賴住 「五濁」というのは、さまざまな濁り、穢れです。人はそういうものの中に沈んでいるのだというのは、基本的な世界観です。すべては苦しみであり、常に穢れているというように、世界や時代を捉えているということです。

 その後、また今度は最澄自身のことを述べる文章になります。


●最澄が表明したのは自分の中にある罪深さ


―― はい、この先の部分ですね。

「ここにおいて、愚が中の極愚、狂(おう)が中の極狂、塵禿(じんとく)の有情、低下(ていげ)の最澄、上(かみ)は諸仏に違(い)し、中(なか)は皇法に背き、下(しも)は孝礼を闕(か)けり。」

賴住 はい、ここで最澄自身が自分を「極愚である」とか「極狂である」と言っています。

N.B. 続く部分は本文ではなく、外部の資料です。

/-- R61: bytes leave a buffer in the order they were pushed, and a dropped byte is never popped. -/
def Obligations.BuffersAreFirstInFirstOut : Prop :=
  ∀ (cap : Nat) (b : Buffer) (r : Ring), 2 ≤ cap → r.Ok cap →
    (∀ v, ∃ r', r.push cap b v = .ok r' ∧ r'.Ok cap ∧
      r'.contents cap = if (r.contents cap).length < cap - 1 then r.contents cap ++ [v] else r.contents cap) ∧
    (∃ v r', r.pop cap b = .ok (v, r') ∧ r'.Ok cap ∧
      (match v with | none => r.contents cap = [] ∧ r' = r | some v => r.contents cap = v :: r'.contents cap))

/-- R61, 90_conflicts.md C1: pushes onto an empty buffer that is not read keep exactly the first `CAP - 1` bytes. -/
def Obligations.OverfullBufferKeepsTheFirstBytes : Prop :=
  ∀ (cap : Nat) (b : Buffer) (r : Ring) (bytes : List Byte), 2 ≤ cap → r.Ok cap → r.head = r.tail →
    ∃ r', r.pushAll cap b bytes = .ok r' ∧ r'.contents cap = bytes.take (cap - 1)

/-! ### Frames and the reference decoder (42_framer.md) -/

/-- R181: the debug text is cut into consecutive chunks, all but the last of exactly `MAX_DEBUG_PAYLOAD` bytes, none
empty, whose frames take two bytes more each. -/
def Obligations.DebugChunksCutTheText : Prop :=
  ∀ (c : Config) (text : List Byte), c.WellFormed →
    (debugChunks c text).flatten = text ∧ (∀ d ∈ debugChunks c text, d ≠ [] ∧ d.length ≤ c.maxDebugPayload) ∧
      (∀ d ∈ (debugChunks c text).dropLast, d.length = c.maxDebugPayload) ∧
      (debugFramesBytes c text).length =
        text.length + 2 * ((text.length + c.maxDebugPayload - 1) / c.maxDebugPayload)

/-- R192: what the reference decoder makes of a stream that begins with the key start marker. -/
def Obligations.DecoderReadsKeyFrames : Prop :=
  ∀ (c : Config), c.WellFormed →
    (∀ s : List Byte, s.length < 3 → hostDecode c (c.mKeyStart :: s) = [.incomplete (c.mKeyStart :: s)]) ∧
    (∀ (code x e : Byte) (rest : List Byte),
      hostDecode c (c.mKeyStart :: code :: x :: e :: rest) =
        if e ≠ c.mKeyEnd then .badEnd .key :: hostDecode c (code :: x :: e :: rest)
        else if x ≠ c.mKeyStart ^^^ code then .keyBadChk code x :: hostDecode c rest
        else .key code :: hostDecode c rest)

/-- R193: what the reference decoder makes of a stream that begins with the line start marker. -/
def Obligations.DecoderReadsLineFrames : Prop :=
  ∀ (c : Config), c.WellFormed →
    hostDecode c [c.mLineStart] = [.incomplete [c.mLineStart]] ∧
    (∀ (len : Byte) (s : List Byte), c.maxLine < len.toNat →
      hostDecode c (c.mLineStart :: len :: s) = .lineBadLen len :: hostDecode c (len :: s)) ∧
    (∀ (len : Byte) (s : List Byte), len.toNat ≤ c.maxLine → s.length < len.toNat + 2 →
      hostDecode c (c.mLineStart :: len :: s) = [.incomplete (c.mLineStart :: len :: s)]) ∧
    (∀ (len x e : Byte) (chars rest : List Byte), len.toNat ≤ c.maxLine → chars.length = len.toNat →
      hostDecode c (c.mLineStart :: len :: (chars ++ x :: e :: rest)) =
        if e ≠ c.mLineEnd then .badEnd .line :: hostDecode c (len :: (chars ++ x :: e :: rest))
        else if x ≠ c.mLineStart ^^^ len ^^^ xorAll chars then .lineBadChk chars x :: hostDecode c rest
        else .line chars :: hostDecode c rest)

/-- R194: what the reference decoder makes of a stream that begins with the debug start marker. -/
def Obligations.DecoderReadsDebugFrames : Prop :=
  ∀ (c : Config), c.WellFormed →
    (∀ text rest : List Byte, c.mDbgEnd ∉ text → text.length ≤ c.maxDebugPayload →
      hostDecode c (c.mDbgStart :: (text ++ c.mDbgEnd :: rest)) = .debug text :: hostDecode c rest) ∧
    (∀ s : List Byte, c.mDbgEnd ∉ s.take (c.maxDebugPayload + 1) →
      hostDecode c (c.mDbgStart :: s) =
        if s.length < c.maxDebugPayload + 1 then [.incomplete (c.mDbgStart :: s)]
        else .badEnd .debug :: hostDecode c s)

/-- R195 and R196: the ready frame, and any byte that begins no frame. -/
def Obligations.DecoderReadsReadyFramesAndSkips : Prop :=
  ∀ (c : Config), c.WellFormed →
    (∀ rest : List Byte, hostDecode c (c.mPad :: c.mPad :: c.mReady :: rest) = .ready :: hostDecode c rest) ∧
    hostDecode c [c.mPad] = [.incomplete [c.mPad]] ∧ hostDecode c [c.mPad, c.mPad] = [.incomplete [c.mPad, c.mPad]] ∧
    (∀ (b : Byte) (s : List Byte), b ≠ c.mPad →
      hostDecode c (c.mPad :: b :: s) = .skip c.mPad :: hostDecode c (b :: s)) ∧
    (∀ (e : Byte) (s : List Byte), e ≠ c.mReady →
      hostDecode c (c.mPad :: c.mPad :: e :: s) = .skip c.mPad :: hostDecode c (c.mPad :: e :: s)) ∧
    (∀ (b : Byte) (s : List Byte),
      b ≠ c.mKeyStart → b ≠ c.mLineStart → b ≠ c.mDbgStart → b ≠ c.mPad →
      hostDecode c (b :: s) = .skip b :: hostDecode c s)

/-- R197: the frames of the builders decode to their events, whatever follows them. -/
def Obligations.FramesDecodeToTheirEvents : Prop :=
  ∀ (c : Config) (rest : List Byte), c.WellFormed →
    (∀ code, hostDecode c (keyFrameBytes c code ++ rest) = .key code :: hostDecode c rest) ∧
    (∀ chars : List Byte, chars.length ≤ c.maxLine →
      hostDecode c (lineFrameBytes c chars ++ rest) = .line chars :: hostDecode c rest) ∧
    hostDecode c (readyFrameBytes c ++ rest) = .ready :: hostDecode c rest ∧
    (∀ text : List Byte, c.mDbgEnd ∉ text →
      hostDecode c (debugFramesBytes c text ++ rest) = (debugChunks c text).map .debug ++ hostDecode c rest ∧
        (debugChunks c text).flatten = text)

/-- R191 on a growing stream (the model's choice, log 9 and log 10): a turn of the peer's decoder keeps the decoding of
everything it has been sent, and what it has reported stays right whatever is sent later. -/
def Obligations.DecoderTurnKeepsTheDecodedStream : Prop :=
  ∀ (s : State), s.cfg.WellFormed →
    ∃ t, decoderTurn s = .next t ∧
      ∀ later : List Byte, t.hostEvents ++ hostDecode t.cfg (t.hostIn ++ later) =
        s.hostEvents ++ hostDecode s.cfg (s.hostIn ++ later)

/-! ### Link operations (40_link.md) -/

/-- R114: BEGIN, just accepted or held before, drives the pins in UNCONF or IDLE, starts the counter and completes; in
any other phase it holds. -/
def Obligations.BeginConfiguresThePins : Prop :=
  ∀ (s : State), s.port = none ∨ s.port = some ⟨.begin_, [], .new⟩ →
    (s.atStart.phase = .unconf →
      exec .begin_ s = .next { s with txOut := .high, readyOut := .high, rxPullup := true, cntRun := true,
                                      phase := .idle, port := none, result := some 0 }) ∧
    (s.atStart.phase = .idle →
      exec .begin_ s = .next { s with txOut := .high, readyOut := .high, rxPullup := true, cntRun := true,
                                      port := none, result := some 0 }) ∧
    (s.atStart.phase ≠ .unconf → s.atStart.phase ≠ .idle →
      exec .begin_ s = .next { s with port := some ⟨.begin_, [], .new⟩ })

/-- R115: AVAILABLE completes in any configured phase, changes nothing but the result, and returns the RX count whenever
32 bits hold it. No rule gives the result of a larger count, which the model leaves free (DESIGN CHOICE, log 14). -/
def Obligations.AvailableReturnsTheCount : Prop :=
  ∀ (s : State), s.port = none → s.atStart.phase ≠ .unconf →
    ∃ r : Word32, exec .available s = .next { s with port := none, result := some r } ∧
      (s.rx.count s.cfg.cap < 2 ^ 32 → r.toNat = s.rx.count s.cfg.cap)

/-- R116: READ pops the oldest RX byte, or returns -1 and changes nothing when there is none. -/
def Obligations.ReadReturnsTheOldestByteOrTheSentinel : Prop :=
  ∀ (s : State), s.port = none → s.atStart.phase ≠ .unconf → s.rx.Ok s.cfg.cap →
    exec .read s =
      if s.rx.head = s.rx.tail then .next { s with port := none, result := some 0xFFFFFFFF }
      else .next { s with
        port := none
        result := some ((s.rx.slots.read s.rx.tail).setWidth 32)
        rx := { s.rx with tail := (s.rx.tail + 1) % s.cfg.cap } }

/-- R117, R122, R182: a sending operation in stage NEW while `receiving = 1` pushes its bytes onto the TX buffer, in order
and dropping those that do not fit, and completes; the slots it stores to are the free ones from `tx_head` on, and
nothing else changes. -/
def Obligations.SendsDeferWhileReceiving : Prop :=
  ∀ (s : State) (i : Instr) (bytes : List Byte), sentBytes s.cfg i = some bytes → s.cfg.WellFormed →
    s.port = none ∨ s.port = some ⟨i, bytes, .new⟩ → s.atStart.phase ≠ .unconf → s.atStart.receiving = true →
    s.tx.Ok s.cfg.cap →
    ∃ r : Ring, exec i s = .next { s with port := none, result := some 0, tx := r } ∧ r.Ok s.cfg.cap ∧
      r.tail = s.tx.tail ∧
      r.head = (s.tx.head + min bytes.length (s.cfg.cap - 1 - s.tx.count s.cfg.cap)) % s.cfg.cap ∧
      (∀ j, j < min bytes.length (s.cfg.cap - 1 - s.tx.count s.cfg.cap) →
        bytes[j]? = some (r.slots.read ((s.tx.head + j) % s.cfg.cap))) ∧
      (∀ a, (∀ j, j < min bytes.length (s.cfg.cap - 1 - s.tx.count s.cfg.cap) →
          a ≠ (s.tx.head + j) % s.cfg.cap) →
        r.slots.read a = s.tx.slots.read a)

/-- R117, R123, R182: a sending operation in stage NEW in IDLE hands its bytes to the sequencer and goes on in stage
SENDING; in any other configured phase with `receiving = 0` it holds. -/
def Obligations.SendsStartFromIdleOrHold : Prop :=
  ∀ (s : State) (i : Instr) (bytes : List Byte), sentBytes s.cfg i = some bytes →
    s.port = none ∨ s.port = some ⟨i, bytes, .new⟩ → s.atStart.phase ≠ .unconf → s.atStart.receiving = false →
    exec i s =
      if s.atStart.phase = .idle then
        .next { s with pend := bytes, phase := .opseq, port := some ⟨i, bytes, .sending⟩ }
      else .next { s with port := some ⟨i, bytes, .new⟩ }

/-- R117, R182: a sending operation in stage SENDING completes at the tick whose phase is OPSEQ with nothing left to
send, and waits at every other tick. -/
def Obligations.SendsCompleteWhenAllBytesAreSent : Prop :=
  ∀ (s : State) (i : Instr) (bytes : List Byte), (sentBytes s.cfg i).isSome = true →
    s.port = some ⟨i, bytes, .sending⟩ →
    exec i s =
      if s.atStart.phase = .opseq ∧ s.atStart.pend = [] then .next { s with port := none, result := some 0 }
      else .next s

/-- R118, R121: UPDATE, just accepted or held before, opens a receive window in IDLE and completes; in any other
configured phase it holds. -/
def Obligations.UpdateOpensAReceiveWindow : Prop :=
  ∀ (s : State), s.port = none ∨ s.port = some ⟨.update, [], .new⟩ →
    (s.atStart.phase = .idle →
      exec .update s = .next { s with readyOut := .low, receiving := true, windowStart := s.now, prevRx := true,
                                      phase := .listen, port := none, result := some 0 }) ∧
    (s.atStart.phase ≠ .unconf → s.atStart.phase ≠ .idle →
      exec .update s = .next { s with port := some ⟨.update, [], .new⟩ })

/-- R119: GET_FE returns the framing-error counter and does not clear it. -/
def Obligations.GetFeReturnsTheCounter : Prop :=
  ∀ (s : State), s.port = none → s.atStart.phase ≠ .unconf → s.cfg.WellFormed → s.fe < 2 ^ s.cfg.feWidth →
    ∃ r : Word32, exec .getFe s = .next { s with port := none, result := some r } ∧ r.toNat = s.fe

/-- R120, R48: GET_STATUS returns the status word in every phase, before configuration too. -/
def Obligations.GetStatusReturnsTheStatusBits : Prop :=
  ∀ (s : State), s.port = none →
    ∃ r : Word32, exec .getStatus s = .next { s with port := none, result := some r } ∧
      r.getLsbD 0 = s.receiving ∧
      (r.getLsbD 1 = true ↔ s.phase ≠ .unconf ∧ s.phase ≠ .idle) ∧
      (r.getLsbD 2 = true ↔ s.phase ≠ .unconf) ∧
      (r.getLsbD 3 = true ↔ s.readyOut = .high) ∧
      (r.getLsbD 4 = true ↔ s.txOut = .high) ∧
      (r.getLsbD 5 = true ↔ (s.rx.head + 1) % s.cfg.cap = s.rx.tail) ∧
      (r.getLsbD 6 = true ↔ (s.tx.head + 1) % s.cfg.cap = s.tx.tail) ∧
      (∀ k, 7 ≤ k → r.getLsbD k = false)

/-- R221 code 1: before BEGIN every request but BEGIN and GET_STATUS takes the fault NOT_CONFIGURED, which records the
request word and changes nothing else. -/
def Obligations.UnconfiguredRequestsRaiseNotConfigured : Prop :=
  ∀ (s : State) (i : Instr) (w : Word16) (payload : List Byte), encode s.cfg i = .request w payload →
    i ≠ .begin_ → i ≠ .getStatus → s.port = none → s.atStart.phase = .unconf →
    exec i s = .next { s with port := none, fault := some ⟨.notConfigured, w, none⟩ }

/-! ### Read primitives (42_framer.md) -/

/-- R187: READ_U8 in IDLE returns the oldest byte, or opens a session and stays on the port; in any other configured
phase it holds. -/
def Obligations.ReadU8ReturnsAByteOrOpensASession : Prop :=
  ∀ (s : State), s.port = none ∨ s.port = some ⟨.readU8, [], .new⟩ → s.atStart.phase ≠ .unconf → s.rx.Ok s.cfg.cap →
    exec .readU8 s =
      if s.atStart.phase ≠ .idle then .next { s with port := some ⟨.readU8, [], .new⟩ }
      else if s.rx.head = s.rx.tail then
        .next { s with readyOut := .low, receiving := true, windowStart := s.now, prevRx := true, phase := .listen,
                       port := some ⟨.readU8, [], .new⟩ }
      else .next { s with
        port := none
        result := some ((s.rx.slots.read s.rx.tail).setWidth 32)
        rx := { s.rx with tail := (s.rx.tail + 1) % s.cfg.cap } }

/-- R188: READ_U16 in IDLE takes one byte a tick, the high byte first, and completes with the second; with no byte it
opens a session; in any other configured phase it holds. -/
def Obligations.ReadU16ReadsTheHighByteFirst : Prop :=
  ∀ (s : State) (stage : Stage), s.port = some ⟨.readU16, [], stage⟩ ∨ (s.port = none ∧ stage = .new) →
    stage ≠ .sending → s.atStart.phase ≠ .unconf → s.rx.Ok s.cfg.cap →
    exec .readU16 s =
      if s.atStart.phase ≠ .idle then .next { s with port := some ⟨.readU16, [], stage⟩ }
      else if s.rx.head = s.rx.tail then
        .next { s with readyOut := .low, receiving := true, windowStart := s.now, prevRx := true, phase := .listen,
                       port := some ⟨.readU16, [], stage⟩ }
      else
        match stage with
        | .haveHi hi => .next { s with
            port := none
            result := some (hi.setWidth 32 <<< 8 ||| (s.rx.slots.read s.rx.tail).setWidth 32)
            rx := { s.rx with tail := (s.rx.tail + 1) % s.cfg.cap } }
        | _ => .next { s with
            port := some ⟨.readU16, [], .haveHi (s.rx.slots.read s.rx.tail)⟩
            rx := { s.rx with tail := (s.rx.tail + 1) % s.cfg.cap } }

/-- R189: a step never abandons a read primitive in progress: it stays on the port or completes with a result. -/
def Obligations.BlockingReadsAreNeverAbandoned : Prop :=
  ∀ (s t : State) (p : PortOp), s.fault = none → s.port = some p → (p.instr = .readU8 ∨ p.instr = .readU16) →
    step s = .next t →
    t.fault = none ∧
      ((∃ q, t.port = some q ∧ q.instr = p.instr ∧ t.result = none) ∨ (t.port = none ∧ t.result.isSome = true))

―― これは、「愚かさも極まり、狂いぶりも極まった」という自己規定になるのですか。

賴住 そうです。大変に自分をネガティブに捉えているのです。これは、仏法の尊さに比べて、自分というものは本当に至らないものであると言っているのだと思います。

 この後の時代になると、例えば親鸞が自分は「罪悪深重(ざいあくじんじゅう)の凡夫」というように、非常に自分を深く見つめ、自分の罪深さを表明していきます。まさにその先駆の形が、この最澄の中にあるのではないかと思います。